A series of energetic metal pentazolate hydrates

Abstract

Singly or doubly bonded polynitrogen compounds can decompose to dinitrogen (N₂) with an extremely large energy release. This makes them attractive as potential explosives or propellants^1,2,3, but also challenging to produce in a stable form. Polynitrogen materials containing nitrogen as the only element exist in the form of high-pressure polymeric phases^4,5,6, but under ambient conditions even metastability is realized only in the presence of other elements that provide stabilization.

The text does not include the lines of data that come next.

-- ==== Sys2Proof/Tests/Slice0.lean ====
section
/-! SUPPORT. Our own tests: records written out byte by byte from R173, one step at a time on small states
taken from the manual's worked sequences, and a witness for the hypotheses of every statement. -/

namespace Sys2Proof.Tests
open Sys2Proof Sys2Proof.Machine

set_option Elab.async false

/-! ## Small states -/

/-- What a command leaves. -/
def after (c : Instr) (s : State) : State :=
  match exec c s with
  | .next t => t
  | .fault _ => s
  | .refused _ => s

/-- What a step leaves. -/
def stepped (s : State) : State :=
  match step s with
  | .next t => t
  | .fault _ => s
  | .refused _ => s

/-- The state after reset with one lane context given. -/
def withLane (l : LaneId) (ln : Lane) : State := State.reset.setLane l ln

/-- Its lanes. -/
theorem withLane_get (l m : LaneId) (ln : Lane) :
    (withLane l ln).lanes.get m = if m = l then ln else Lane.reset := by
  simp only [withLane, State.setLane, Table.get_set, State.reset, Table.get_replicate]

/-- The state with a front inbound queue given. -/
def State.queued (s : State) (q : List FrontRec) : State := { s with frontQueue := q }

/-- The state with one ADMIN waiting, request id 9. -/
def State.asked (s : State) (r : AdminReq) : State := { s with frontQueue := [.admin ⟨9, r⟩] }

/-- Sector entries of group 5, stream 30, with one front tag. -/
def sectors (n : Nat) (tag : FrontTag := 7) : List Sector :=
  (List.range n).map fun i => ⟨.front tag, 5, 30, BitVec.ofNat 48 (100 + i), BitVec.ofNat 32 (200 + i)⟩

/-- A unit of 16 sector entries. -/
def unit16 (attempt : Nat := 1) : SealedUnit := ⟨(sectors 16).map .sector, attempt⟩

/-- An issued unit of 16 sector entries. -/
def issued16 (block : BlockAddr) (index attempt timer : Nat) : Issued :=
  ⟨(sectors 16).map .sector, block, index, attempt, false, timer⟩

/-- An OPEN lane of group 5 with block 100h at index 3. -/
def openLane : Lane :=
  { Lane.reset with state := .opened, owner := some 5, current := some 0x100, nextIndex := 3 }

/-- The settings after reset with U = 16. -/
def settings16 : Settings := { Settings.reset with unitSize := 16 }

/-- A record at the head of the front queue of a working, idle classifier with an empty relocation queue is
taken next. -/
theorem front_next (s : State) (r : FrontRec) (rest : List FrontRec) (h1 : s.inReset = false)
    (h2 : s.inHand = none) (h3 : s.warning = false) (h4 : s.relocQueue = []) :
    (State.queued s (r :: rest)).FrontIsNext r rest :=
  ⟨h1, h2, by simp [State.queued, h3], rfl, .inl h4⟩
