-- ==== Sys2Proof/Word.lean ====
section
/-!
DEFINITION. The word types of the block and their plainest arithmetic: byte strings read little-endian (R3) and
division rounded up.
-/
namespace Sys2Proof

/-- One byte. -/
abbrev Byte := BitVec 8

/-- A string of bytes, byte 0 first. -/
abbrev Bytes := List (BitVec 8)

/-- A command tag (R342). -/
abbrev Tag := BitVec 12

/-- Value of a byte string read little-endian (R3). -/
def leNat : Bytes → Nat
  | [] => 0
  | b :: bs => b.toNat + 256 * leNat bs

/-- The `n` bytes from offset `o` of a byte string, read little-endian (R3). -/
def leAt (bs : Bytes) (o n : Nat) : Nat := leNat ((bs.drop o).take n)

/-- `n` bytes of a number, little-endian (R3). -/
def leBytes : Nat → Nat → Bytes
  | 0, _ => []
  | n + 1, v => BitVec.ofNat 8 v :: leBytes n (v / 256)

/-- Quotient rounded up. -/
def ceilDiv (a b : Nat) : Nat := (a + b - 1) / b

/-- Least multiple of `g` at or above `a`. -/
def roundUp (a g : Nat) : Nat := ceilDiv a g * g

/-- One more than the index of the highest set bit below `n`; 0 when none is set. -/
def popBelow : Nat → Nat → Nat
  | 0, _ => 0
  | n + 1, v => popBelow n v + (if v.testBit n then 1 else 0)

end Sys2Proof
end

An early example is the molecule phenylpentazole, with a five-membered all-nitrogen ring, which was first reported in the 1900s⁷ and characterized in the 1950s^8,9. Salts containing the azide anion (N₃⁻)^10,11,12 or pentazenium cation (N₅⁺)¹³ are also known, with compounds containing the pentazole anion, cyclo-N₅⁻, a more recent addition^14,15,16. Very recently, a bulk material containing this species was reported¹⁷ and then used to prepare the first example of a solid-state metal–N₅ complex¹⁸. Here we report the synthesis and characterization of five metal pentazolate hydrate complexes [Na(H₂O)(N₅)]·2H₂O, [M(H₂O)₄(N₅)₂]·4H₂O (M = Mn, Fe and Co) and [Mg(H₂O)₆(N₅)₂]·4H₂O that, with the exception of the Co complex, exhibit good thermal stability with onset decomposition temperatures greater than 100 °C. For this series we find that the N₅⁻ ion can coordinate to the metal cation through either ionic or covalent interactions, and is stabilized through hydrogen-bonding interactions with water. Given their energetic properties and stability, pentazole–metal complexes might potentially serve as a new class of high-energy density materials¹⁹ or enable the development of such materials containing only nitrogen^20,21,22,23. We also anticipate that the adaptability of the N₅⁻ ion in terms of its bonding interactions will enable the exploration of inorganic nitrogen analogues of metallocenes²⁴ and other unusual polynitrogen complexes.